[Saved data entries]
○ ○ ○ ○ ○
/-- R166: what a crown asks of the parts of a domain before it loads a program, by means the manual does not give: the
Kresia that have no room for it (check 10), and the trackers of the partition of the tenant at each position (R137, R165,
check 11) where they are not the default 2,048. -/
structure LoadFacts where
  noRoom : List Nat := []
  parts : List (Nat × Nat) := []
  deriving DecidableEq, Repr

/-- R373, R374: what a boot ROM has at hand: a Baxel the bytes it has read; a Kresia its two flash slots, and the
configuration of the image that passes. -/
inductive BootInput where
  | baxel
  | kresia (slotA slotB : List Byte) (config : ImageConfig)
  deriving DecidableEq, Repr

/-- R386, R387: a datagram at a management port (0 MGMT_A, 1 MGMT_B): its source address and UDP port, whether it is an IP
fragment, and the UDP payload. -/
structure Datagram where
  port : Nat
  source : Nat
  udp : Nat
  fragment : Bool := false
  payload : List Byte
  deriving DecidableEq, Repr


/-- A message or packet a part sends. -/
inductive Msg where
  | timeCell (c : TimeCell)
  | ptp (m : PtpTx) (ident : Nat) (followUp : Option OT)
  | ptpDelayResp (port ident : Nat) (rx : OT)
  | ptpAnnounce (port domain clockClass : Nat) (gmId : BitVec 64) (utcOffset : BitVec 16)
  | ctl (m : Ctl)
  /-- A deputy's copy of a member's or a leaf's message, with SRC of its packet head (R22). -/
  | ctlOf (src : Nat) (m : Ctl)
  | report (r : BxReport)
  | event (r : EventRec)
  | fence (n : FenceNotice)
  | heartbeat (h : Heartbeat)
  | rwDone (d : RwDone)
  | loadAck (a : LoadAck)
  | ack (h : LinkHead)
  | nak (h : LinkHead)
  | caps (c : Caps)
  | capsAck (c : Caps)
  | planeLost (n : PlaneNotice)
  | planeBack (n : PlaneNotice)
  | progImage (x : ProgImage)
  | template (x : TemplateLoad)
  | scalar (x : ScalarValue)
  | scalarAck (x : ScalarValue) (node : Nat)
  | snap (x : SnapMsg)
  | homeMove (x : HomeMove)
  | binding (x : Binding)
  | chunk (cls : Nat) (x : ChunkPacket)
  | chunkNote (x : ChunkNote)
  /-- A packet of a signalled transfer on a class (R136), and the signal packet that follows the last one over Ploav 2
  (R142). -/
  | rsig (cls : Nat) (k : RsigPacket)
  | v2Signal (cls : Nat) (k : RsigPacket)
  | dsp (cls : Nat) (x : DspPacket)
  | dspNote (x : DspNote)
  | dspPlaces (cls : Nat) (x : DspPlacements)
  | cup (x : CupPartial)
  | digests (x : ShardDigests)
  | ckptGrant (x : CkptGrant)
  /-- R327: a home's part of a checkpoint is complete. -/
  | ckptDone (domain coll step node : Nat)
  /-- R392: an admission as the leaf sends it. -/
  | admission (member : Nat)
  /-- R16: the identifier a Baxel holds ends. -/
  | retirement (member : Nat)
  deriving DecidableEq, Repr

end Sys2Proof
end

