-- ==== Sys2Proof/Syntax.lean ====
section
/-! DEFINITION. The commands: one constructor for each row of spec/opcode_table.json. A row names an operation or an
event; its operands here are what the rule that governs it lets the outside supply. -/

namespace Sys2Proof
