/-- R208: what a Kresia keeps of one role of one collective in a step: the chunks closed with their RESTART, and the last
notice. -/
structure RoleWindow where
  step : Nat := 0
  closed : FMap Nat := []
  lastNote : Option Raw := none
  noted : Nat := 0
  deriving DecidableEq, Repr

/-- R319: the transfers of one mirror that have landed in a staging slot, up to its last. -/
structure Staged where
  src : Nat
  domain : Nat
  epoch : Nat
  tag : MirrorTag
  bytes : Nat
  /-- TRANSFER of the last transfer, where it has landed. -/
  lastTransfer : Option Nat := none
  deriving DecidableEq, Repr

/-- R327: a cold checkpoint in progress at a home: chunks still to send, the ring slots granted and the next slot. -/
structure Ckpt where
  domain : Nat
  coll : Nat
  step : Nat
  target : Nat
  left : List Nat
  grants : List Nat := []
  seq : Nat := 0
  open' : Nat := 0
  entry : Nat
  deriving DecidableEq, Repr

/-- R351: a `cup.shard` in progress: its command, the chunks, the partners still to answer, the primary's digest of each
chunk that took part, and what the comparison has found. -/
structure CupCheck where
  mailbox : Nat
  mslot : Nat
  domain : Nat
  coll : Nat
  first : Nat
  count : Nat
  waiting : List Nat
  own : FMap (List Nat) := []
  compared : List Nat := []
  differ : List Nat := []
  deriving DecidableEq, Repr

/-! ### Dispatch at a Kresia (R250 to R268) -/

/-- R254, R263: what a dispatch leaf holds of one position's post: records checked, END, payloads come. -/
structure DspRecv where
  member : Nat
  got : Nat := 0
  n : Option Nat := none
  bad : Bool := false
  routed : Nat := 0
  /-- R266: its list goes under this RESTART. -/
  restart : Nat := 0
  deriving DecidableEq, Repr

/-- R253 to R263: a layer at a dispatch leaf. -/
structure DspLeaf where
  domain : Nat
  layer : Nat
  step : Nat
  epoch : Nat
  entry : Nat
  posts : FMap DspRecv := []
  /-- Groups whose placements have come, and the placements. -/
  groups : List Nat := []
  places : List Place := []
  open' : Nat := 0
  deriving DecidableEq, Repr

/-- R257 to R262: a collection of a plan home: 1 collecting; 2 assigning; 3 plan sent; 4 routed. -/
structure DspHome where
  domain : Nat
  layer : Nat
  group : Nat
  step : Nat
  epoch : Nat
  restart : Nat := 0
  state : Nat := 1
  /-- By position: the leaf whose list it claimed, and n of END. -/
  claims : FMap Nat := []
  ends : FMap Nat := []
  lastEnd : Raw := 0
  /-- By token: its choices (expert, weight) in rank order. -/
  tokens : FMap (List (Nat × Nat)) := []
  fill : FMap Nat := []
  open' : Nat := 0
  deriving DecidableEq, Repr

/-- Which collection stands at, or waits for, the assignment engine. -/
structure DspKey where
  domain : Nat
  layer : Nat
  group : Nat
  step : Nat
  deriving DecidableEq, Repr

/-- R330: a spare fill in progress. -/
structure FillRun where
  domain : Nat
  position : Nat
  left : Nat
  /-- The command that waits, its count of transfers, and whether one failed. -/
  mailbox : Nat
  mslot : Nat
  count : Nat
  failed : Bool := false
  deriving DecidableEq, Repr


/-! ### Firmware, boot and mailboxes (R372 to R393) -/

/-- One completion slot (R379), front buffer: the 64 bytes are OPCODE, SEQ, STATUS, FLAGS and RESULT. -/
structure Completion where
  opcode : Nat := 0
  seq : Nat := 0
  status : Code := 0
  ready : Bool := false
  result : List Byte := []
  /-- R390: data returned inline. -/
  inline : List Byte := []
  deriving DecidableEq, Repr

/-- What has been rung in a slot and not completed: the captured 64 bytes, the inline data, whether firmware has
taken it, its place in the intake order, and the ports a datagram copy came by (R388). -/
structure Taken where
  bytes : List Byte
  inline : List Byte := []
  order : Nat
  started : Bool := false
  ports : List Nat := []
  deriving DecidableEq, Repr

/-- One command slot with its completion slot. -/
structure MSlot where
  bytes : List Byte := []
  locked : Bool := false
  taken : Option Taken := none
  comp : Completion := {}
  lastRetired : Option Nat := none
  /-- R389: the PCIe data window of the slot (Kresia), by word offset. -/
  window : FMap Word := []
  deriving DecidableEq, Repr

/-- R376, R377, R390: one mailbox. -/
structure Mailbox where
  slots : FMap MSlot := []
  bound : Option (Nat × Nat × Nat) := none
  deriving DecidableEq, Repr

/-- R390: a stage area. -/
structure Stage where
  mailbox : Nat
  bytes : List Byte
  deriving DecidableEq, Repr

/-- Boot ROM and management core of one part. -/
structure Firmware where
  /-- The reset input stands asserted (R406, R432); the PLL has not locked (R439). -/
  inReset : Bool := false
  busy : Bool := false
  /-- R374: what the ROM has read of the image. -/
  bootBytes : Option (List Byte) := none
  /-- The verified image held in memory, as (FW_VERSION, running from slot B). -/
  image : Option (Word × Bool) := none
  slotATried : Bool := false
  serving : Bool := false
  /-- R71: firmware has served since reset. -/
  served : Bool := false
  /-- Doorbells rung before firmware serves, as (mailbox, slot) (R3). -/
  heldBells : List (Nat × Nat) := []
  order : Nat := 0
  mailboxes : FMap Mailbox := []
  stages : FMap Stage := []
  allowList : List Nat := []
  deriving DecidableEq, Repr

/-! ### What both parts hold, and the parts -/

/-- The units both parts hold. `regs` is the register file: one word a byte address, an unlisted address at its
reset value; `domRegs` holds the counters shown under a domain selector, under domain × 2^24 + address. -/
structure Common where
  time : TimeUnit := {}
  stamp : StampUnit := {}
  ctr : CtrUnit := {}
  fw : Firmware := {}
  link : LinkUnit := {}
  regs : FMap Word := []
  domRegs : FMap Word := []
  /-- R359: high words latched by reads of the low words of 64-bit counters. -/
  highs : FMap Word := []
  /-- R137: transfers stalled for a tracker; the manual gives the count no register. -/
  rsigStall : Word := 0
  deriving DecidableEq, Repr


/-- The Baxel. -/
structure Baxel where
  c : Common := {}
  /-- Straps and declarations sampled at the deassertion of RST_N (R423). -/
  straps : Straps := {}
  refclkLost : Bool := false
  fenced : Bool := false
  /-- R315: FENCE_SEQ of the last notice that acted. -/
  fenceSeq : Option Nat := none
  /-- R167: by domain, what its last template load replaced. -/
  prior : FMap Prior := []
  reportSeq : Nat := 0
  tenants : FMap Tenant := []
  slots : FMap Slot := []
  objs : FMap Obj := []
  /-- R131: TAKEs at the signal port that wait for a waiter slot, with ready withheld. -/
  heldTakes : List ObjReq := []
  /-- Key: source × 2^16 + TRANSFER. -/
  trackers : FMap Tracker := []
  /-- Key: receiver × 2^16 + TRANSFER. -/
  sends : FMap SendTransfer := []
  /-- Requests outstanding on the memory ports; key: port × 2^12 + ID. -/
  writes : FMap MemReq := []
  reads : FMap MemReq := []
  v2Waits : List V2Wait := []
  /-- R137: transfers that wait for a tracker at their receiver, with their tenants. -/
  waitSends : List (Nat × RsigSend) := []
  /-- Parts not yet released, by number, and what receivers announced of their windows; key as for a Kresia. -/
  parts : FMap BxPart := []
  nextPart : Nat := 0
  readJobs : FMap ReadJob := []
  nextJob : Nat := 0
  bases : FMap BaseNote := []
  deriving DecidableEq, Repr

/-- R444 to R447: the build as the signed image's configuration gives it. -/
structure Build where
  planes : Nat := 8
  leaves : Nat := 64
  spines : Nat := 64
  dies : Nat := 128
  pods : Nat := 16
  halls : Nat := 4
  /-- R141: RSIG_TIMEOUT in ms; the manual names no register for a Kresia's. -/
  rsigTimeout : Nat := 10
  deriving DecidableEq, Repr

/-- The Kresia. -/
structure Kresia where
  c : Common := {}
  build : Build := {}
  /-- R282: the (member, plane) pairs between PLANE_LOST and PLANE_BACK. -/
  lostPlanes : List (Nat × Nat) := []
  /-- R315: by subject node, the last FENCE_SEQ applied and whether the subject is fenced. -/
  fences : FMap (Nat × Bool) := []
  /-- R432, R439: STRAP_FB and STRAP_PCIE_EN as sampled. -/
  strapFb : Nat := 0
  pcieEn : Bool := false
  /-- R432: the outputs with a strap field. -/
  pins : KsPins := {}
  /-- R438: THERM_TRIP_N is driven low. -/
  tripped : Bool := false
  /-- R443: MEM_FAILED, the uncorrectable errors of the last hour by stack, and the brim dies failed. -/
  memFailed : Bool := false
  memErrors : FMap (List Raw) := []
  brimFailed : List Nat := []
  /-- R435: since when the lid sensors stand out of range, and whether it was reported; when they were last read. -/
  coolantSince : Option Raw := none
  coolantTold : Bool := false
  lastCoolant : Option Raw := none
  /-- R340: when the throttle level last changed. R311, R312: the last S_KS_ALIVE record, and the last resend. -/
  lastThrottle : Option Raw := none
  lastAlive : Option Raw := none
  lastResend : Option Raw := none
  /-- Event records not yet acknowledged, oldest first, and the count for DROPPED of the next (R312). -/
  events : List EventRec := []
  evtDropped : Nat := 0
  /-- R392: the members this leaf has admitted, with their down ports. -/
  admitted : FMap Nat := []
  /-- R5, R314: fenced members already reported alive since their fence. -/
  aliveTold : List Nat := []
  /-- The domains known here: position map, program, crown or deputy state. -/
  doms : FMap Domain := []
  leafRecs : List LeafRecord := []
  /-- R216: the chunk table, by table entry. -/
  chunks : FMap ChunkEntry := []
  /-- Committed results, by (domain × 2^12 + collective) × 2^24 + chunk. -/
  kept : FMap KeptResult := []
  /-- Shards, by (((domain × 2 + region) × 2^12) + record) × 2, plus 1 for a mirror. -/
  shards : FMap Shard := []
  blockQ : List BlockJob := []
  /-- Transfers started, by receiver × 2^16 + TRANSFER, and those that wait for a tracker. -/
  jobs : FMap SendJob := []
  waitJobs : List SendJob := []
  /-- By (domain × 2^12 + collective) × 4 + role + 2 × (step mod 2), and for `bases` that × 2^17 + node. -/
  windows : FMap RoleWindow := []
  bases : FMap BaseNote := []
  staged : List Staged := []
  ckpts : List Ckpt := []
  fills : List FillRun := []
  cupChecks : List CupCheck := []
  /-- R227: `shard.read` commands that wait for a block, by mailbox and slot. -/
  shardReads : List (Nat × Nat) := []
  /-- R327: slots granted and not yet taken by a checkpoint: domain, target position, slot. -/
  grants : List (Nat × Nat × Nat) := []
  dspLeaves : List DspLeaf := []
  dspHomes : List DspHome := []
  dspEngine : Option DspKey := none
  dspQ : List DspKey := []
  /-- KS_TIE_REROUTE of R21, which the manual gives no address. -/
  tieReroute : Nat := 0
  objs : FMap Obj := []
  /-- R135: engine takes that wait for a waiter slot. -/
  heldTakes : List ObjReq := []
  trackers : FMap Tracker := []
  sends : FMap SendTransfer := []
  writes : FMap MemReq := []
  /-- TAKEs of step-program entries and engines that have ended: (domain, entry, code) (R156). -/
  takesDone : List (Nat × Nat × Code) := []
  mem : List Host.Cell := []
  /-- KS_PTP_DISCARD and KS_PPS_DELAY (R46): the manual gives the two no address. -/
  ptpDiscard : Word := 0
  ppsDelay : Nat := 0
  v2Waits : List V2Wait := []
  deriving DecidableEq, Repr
○ ○ ○ ○ ○
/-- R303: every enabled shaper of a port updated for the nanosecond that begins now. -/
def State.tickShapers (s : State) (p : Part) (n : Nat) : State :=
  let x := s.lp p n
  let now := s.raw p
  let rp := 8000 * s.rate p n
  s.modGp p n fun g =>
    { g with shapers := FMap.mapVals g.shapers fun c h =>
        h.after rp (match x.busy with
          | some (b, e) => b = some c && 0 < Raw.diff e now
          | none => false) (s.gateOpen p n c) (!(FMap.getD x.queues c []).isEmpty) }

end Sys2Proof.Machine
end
○ ○ ○ ○ ○
REQUIRED ACTION - Using the data above, transcribe the lines that run from the line with "not give: the" to the line with "(x : ChunkNote)", both ends kept, and output nothing else.

EXERCISE ANSWER -
/-- R166: what a crown asks of the parts of a domain before it loads a program, by means the manual does not give: the
Kresia that have no room for it (check 10), and the trackers of the partition of the tenant at each position (R137, R165,
check 11) where they are not the default 2,048. -/
structure LoadFacts where
  noRoom : List Nat := []
  parts : List (Nat × Nat) := []
  deriving DecidableEq, Repr

/-- R373, R374: what a boot ROM has at hand: a Baxel the bytes it has read; a Kresia its two flash slots, and the
configuration of the image that passes. -/
inductive BootInput where
  | baxel
  | kresia (slotA slotB : List Byte) (config : ImageConfig)
  deriving DecidableEq, Repr

/-- R386, R387: a datagram at a management port (0 MGMT_A, 1 MGMT_B): its source address and UDP port, whether it is an IP
fragment, and the UDP payload. -/
structure Datagram where
  port : Nat
  source : Nat
  udp : Nat
  fragment : Bool := false
  payload : List Byte
  deriving DecidableEq, Repr


/-- A message or packet a part sends. -/
inductive Msg where
  | timeCell (c : TimeCell)
  | ptp (m : PtpTx) (ident : Nat) (followUp : Option OT)
  | ptpDelayResp (port ident : Nat) (rx : OT)
  | ptpAnnounce (port domain clockClass : Nat) (gmId : BitVec 64) (utcOffset : BitVec 16)
  | ctl (m : Ctl)
  /-- A deputy's copy of a member's or a leaf's message, with SRC of its packet head (R22). -/
  | ctlOf (src : Nat) (m : Ctl)
  | report (r : BxReport)
  | event (r : EventRec)
  | fence (n : FenceNotice)
  | heartbeat (h : Heartbeat)
  | rwDone (d : RwDone)
  | loadAck (a : LoadAck)
  | ack (h : LinkHead)
  | nak (h : LinkHead)
  | caps (c : Caps)
  | capsAck (c : Caps)
  | planeLost (n : PlaneNotice)
  | planeBack (n : PlaneNotice)
  | progImage (x : ProgImage)
  | template (x : TemplateLoad)
  | scalar (x : ScalarValue)
  | scalarAck (x : ScalarValue) (node : Nat)
  | snap (x : SnapMsg)
  | homeMove (x : HomeMove)
  | binding (x : Binding)
  | chunk (cls : Nat) (x : ChunkPacket)
  | chunkNote (x : ChunkNote)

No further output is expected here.